» **DESCRIPTION OF THE TASK**:
In the entries that follow, the line with "theorem get_insert_same (d" opens the range and the line with "[insert, h, get, n]" closes it; repeat that range exactly, both lines included.

-*-

/-! ### Partner chips -/

/-- R282, R283, R287, R312, R318, R319, R269: what a command to one partner does to it and what it queues in answer: STAMP an ECHO, TRIM and
the configuration commands their ACK, a KEEP_LIMIT that the partner has passed blanks at once, FAULT_EN from 0 to 1 reports every known fault
again, TEST and TEST_RESULT answer theirs, a TEST of no time starts nothing; one that arrives damaged is counted as a receive error and does
nothing. That a reserved PATTERN is answered with NACK is the reading of notes/assumptions/39.md. -/
def Obligations.PartnerCommands : Prop :=
  ∀ (s : State) (g addr tag k : Nat), s.reached g addr = [k] → addr ≠ 0x3FF → k < 512 → (s.partner g k).backOff = false →
    (let p := s.partner g k
     (∀ seq, Completes (.stamp g addr ⟨tag, []⟩ seq) s fun t => PartnerBecomes s t g k { p with queue := p.queue ++ [.echo tag seq] }) ∧
     (∀ v, Completes (.trim g addr ⟨tag, []⟩ v) s fun t =>
       PartnerBecomes s t g k { p with trim := v % 65536, queue := p.queue ++ [.ack 4 tag 0 0 0] }) ∧
     (∀ v, v ≤ 255 → Completes (.cfgWr g addr ⟨tag, []⟩ 4 v) s fun t =>
       PartnerBecomes s t g k { p with statusPeriod := v, queue := p.queue ++ [.ack 5 tag 0 4 0] }) ∧
     (∀ v, 255 < v → Completes (.cfgWr g addr ⟨tag, []⟩ 4 v) s fun t =>
       PartnerBecomes s t g k { p with queue := p.queue ++ [.ack 5 tag 2 4 0] }) ∧
     (∀ v, 10 ≤ v → v ≤ 16 → bitOf p.decl.widths (v - 10) = true → Completes (.cfgWr g addr ⟨tag, []⟩ 2 v) s fun t =>
       PartnerBecomes s t g k { p with codeW := v, queue := p.queue ++ [.ack 5 tag 0 2 0] }) ∧
     (∀ v, v ≤ 65535 → (p.decl.keepMax = 0 ∨ (0 < v ∧ v ≤ p.decl.keepMax)) → Completes (.cfgWr g addr ⟨tag, []⟩ 3 v) s fun t =>
       PartnerBecomes s t g k { p with
         keepLimit := some v, blank := p.blank || (!p.decl.classL && decide (v ≠ 0) && decide (v < p.holds))
         queue := p.queue ++ [.ack 5 tag 0 3 0] }) ∧
     (∀ v, p.decl.keepMax ≠ 0 → (v = 0 ∨ p.decl.keepMax < v) → Completes (.cfgWr g addr ⟨tag, []⟩ 3 v) s fun t =>
       PartnerBecomes s t g k { p with queue := p.queue ++ [.ack 5 tag 2 3 0] }) ∧
     (∀ v, 1 < v → Completes (.cfgWr g addr ⟨tag, []⟩ 5 v) s fun t =>
       PartnerBecomes s t g k { p with queue := p.queue ++ [.ack 5 tag 2 5 0] }) ∧
     (∀ v, v ≤ 1 → Completes (.cfgWr g addr ⟨tag, []⟩ 5 v) s fun t =>
       PartnerBecomes s t g k { p with
         faultEn := v
         queue := p.queue ++ (if p.faultEn = 0 ∧ v = 1 then faultGroups p.faults.length p.faults else []) ++ [.ack 5 tag 0 5 0] }) ∧
     (∀ r v, 0x10 ≤ r → r ≤ 0xFF → Completes (.cfgWr g addr ⟨tag, []⟩ r v) s fun t =>
       PartnerBecomes s t g k { p with maker := p.maker.put 0 r v, queue := p.queue ++ [.ack 5 tag 0 r 0] }) ∧
     Completes (.cfgRd g addr ⟨tag, []⟩ 1) s (fun t =>
       PartnerBecomes s t g k { p with queue := p.queue ++ [.ack 6 tag 0 1 (p.addr.getD 0x3FF)] }) ∧
     Completes (.cfgRd g addr ⟨tag, []⟩ 7) s (fun t =>
       PartnerBecomes s t g k { p with errTotal := 0, queue := p.queue ++ [.ack 6 tag 0 7 p.errTotal] }) ∧
     (∀ pat dir mask us, pat < 5 → us ≠ 0 → Completes (.test g addr ⟨tag, []⟩ pat dir mask us) s fun t =>
       PartnerBecomes s t g k { p with test := some (pat, dir, mask), queue := p.queue ++ [.ack 10 tag 0 0 0] }) ∧
     (∀ pat dir mask, pat < 5 → Completes (.test g addr ⟨tag, []⟩ pat dir mask 0) s fun t =>
       PartnerBecomes s t g k { p with queue := p.queue ++ [.ack 10 tag 0 0 0] }) ∧
     (∀ pat dir mask us, 5 ≤ pat → Completes (.test g addr ⟨tag, []⟩ pat dir mask us) s fun t =>
       PartnerBecomes s t g k { p with queue := p.queue ++ [.ack 10 tag 1 0 0] }) ∧
     (∀ lane runs, Completes (.testResult g addr ⟨tag, []⟩ lane runs) s fun t =>
       PartnerBecomes s t g k { p with queue := p.queue ++ [.ack 11 tag 0 0 (p.testErrs lane runs)] }) ∧
     ∀ seq v r pat dir mask us lane runs, ∀ c ∈ [Instr.stamp g addr ⟨tag, [k]⟩ seq, .trim g addr ⟨tag, [k]⟩ v, .cfgWr g addr ⟨tag, [k]⟩ r v,
         .cfgRd g addr ⟨tag, [k]⟩ r, .test g addr ⟨tag, [k]⟩ pat dir mask us, .testResult g addr ⟨tag, [k]⟩ lane runs], Completes c s fun t =>
       PartnerBecomes s t g k
         { p with rxErr := min 255 (p.rxErr + 1), errTotal := min 0xFFFFFFFF (p.errTotal + 1), skip := false })
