-- ==== Sys2Proof/Laws/Map.lean ====
section
/-! SUPPORT. Laws of the sparse tables: a read after a write to the same key gives the value written, a write leaves every other key
alone, and every write keeps the canonical form. -/
namespace Sys2Proof.Machine.AMap
variable {β : Type}

theorem get_erase_same (d : Nat → β) (m : AMap β) (k : Nat) : (erase m k).get d k = d k := by
  induction m with
  | nil => rfl
  | cons e t ih =>
    obtain ⟨j, v⟩ := e
    by_cases h : k = j
    · simp [erase, h]; subst h; exact ih
    · simp [erase, h, get, ih]

theorem get_erase_other (d : Nat → β) (m : AMap β) {k a : Nat} (n : a ≠ k) : (erase m k).get d a = m.get d a := by
  induction m with
  | nil => rfl
  | cons e t ih =>
    obtain ⟨j, v⟩ := e
    by_cases h : k = j
    · subst h; simp [erase, get, n, ih]
    · by_cases g : a = j
      · simp [erase, h, get, g]
      · simp [erase, h, get, g, ih]

theorem get_insert_same (d : Nat → β) (m : AMap β) (k : Nat) (v : β) : (insert m k v).get d k = v := by
  induction m with
  | nil => simp [insert, get]
  | cons e t ih =>
    obtain ⟨j, u⟩ := e
    by_cases h : k < j
    · simp [insert, h, get]
    · by_cases g : k = j
      · simp [insert, g, get]
      · simp [insert, h, g, get, ih]

theorem get_insert_other (d : Nat → β) (m : AMap β) {k a : Nat} (v : β) (n : a ≠ k) :
    (insert m k v).get d a = m.get d a := by
  induction m with
  | nil => simp [insert, get, n]
  | cons e t ih =>
    obtain ⟨j, u⟩ := e
    by_cases h : k < j
    · simp [insert, h, get, n]
    · by_cases g : k = j
      · subst g; simp [insert, get, n]
      · by_cases i : a = j
        · simp [insert, h, g, get, i]
        · simp [insert, h, g, get, i, ih]

/-- A read after a write, in every table. -/
@[simp] theorem get_set [DecidableEq β] (d : Nat → β) (m : AMap β) (k a : Nat) (v : β) :
    (m.set d k v).get d a = if a = k then v else m.get d a := by
  by_cases n : a = k
  · subst n
    by_cases h : v = d a
    · simp [set, h, get_erase_same]
    · simp [set, h, get_insert_same]
  · by_cases h : v = d k
    · simp [set, h, get_erase_other d m n, n]
    · simp [set, h, get_insert_other d m v n, n]

@[simp] theorem look_put [DecidableEq β] (m : AMap β) (b : β) (k a : Nat) (v : β) :
    (m.put b k v).look b a = if a = k then v else m.look b a := by
  simp [look, put]

@[simp] theorem look_nil (b : β) (k : Nat) : look ([] : AMap β) b k = b := rfl

theorem wfFrom_mono [DecidableEq β] (d : Nat → β) {lo lo' : Nat} (m : AMap β) (h : lo' ≤ lo) (w : wfFrom d lo m = true) :
    wfFrom d lo' m = true := by
  cases m with
  | nil => rfl
  | cons e t =>
    obtain ⟨j, v⟩ := e
    simp [wfFrom] at w ⊢
    exact ⟨⟨Nat.le_trans h w.1.1, w.1.2⟩, w.2⟩

theorem wfFrom_erase [DecidableEq β] (d : Nat → β) (k : Nat) :
    ∀ (lo : Nat) (m : AMap β), wfFrom d lo m = true → wfFrom d lo (erase m k) = true
  | _, [], _ => rfl
  | lo, (j, v) :: t, w => by
    simp [wfFrom] at w
    by_cases h : k = j
    · simp [erase, h]
      subst h
      exact wfFrom_mono d _ (Nat.le_succ_of_le w.1.1) (wfFrom_erase d k (k + 1) t w.2)
    · simp [erase, h, wfFrom, w.1]
      exact wfFrom_erase d k (j + 1) t w.2

theorem wfFrom_insert [DecidableEq β] (d : Nat → β) (k : Nat) (v : β) (n : v ≠ d k) :
    ∀ (lo : Nat) (m : AMap β), lo ≤ k → wfFrom d lo m = true → wfFrom d lo (insert m k v) = true
  | lo, [], l, _ => by simp [insert, wfFrom, l, n]
  | lo, (j, u) :: t, l, w => by
    simp [wfFrom] at w
    by_cases h : k < j
    · simp [insert, h, wfFrom, l, n, w] <;> omega
    · by_cases g : k = j
      · subst g; simp [insert, wfFrom, l, n, w]
      · simp [insert, h, g, wfFrom, w.1]
        exact wfFrom_insert d k v n (j + 1) t (by omega) w.2

/-- A write keeps the canonical form. -/
theorem wf_set [DecidableEq β] (d : Nat → β) (m : AMap β) (k : Nat) (v : β) (w : m.wf d = true) : (m.set d k v).wf d = true := by
  unfold set wf
  split
  · exact wfFrom_erase d k 0 m w
  · exact wfFrom_insert d k v ‹_› 0 m (Nat.zero_le _) w

end Sys2Proof.Machine.AMap
end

-*-

» **SOLUTION BELOW**:
theorem get_insert_same (d : Nat → β) (m : AMap β) (k : Nat) (v : β) : (insert m k v).get d k = v := by
  induction m with
  | nil => simp [insert, get]
  | cons e t ih =>
    obtain ⟨j, u⟩ := e
    by_cases h : k < j
    · simp [insert, h, get]
    · by_cases g : k = j
      · simp [insert, g, get]
      · simp [insert, h, g, get, ih]

theorem get_insert_other (d : Nat → β) (m : AMap β) {k a : Nat} (v : β) (n : a ≠ k) :
    (insert m k v).get d a = m.get d a := by
  induction m with
  | nil => simp [insert, get, n]
  | cons e t ih =>
    obtain ⟨j, u⟩ := e
    by_cases h : k < j
    · simp [insert, h, get, n]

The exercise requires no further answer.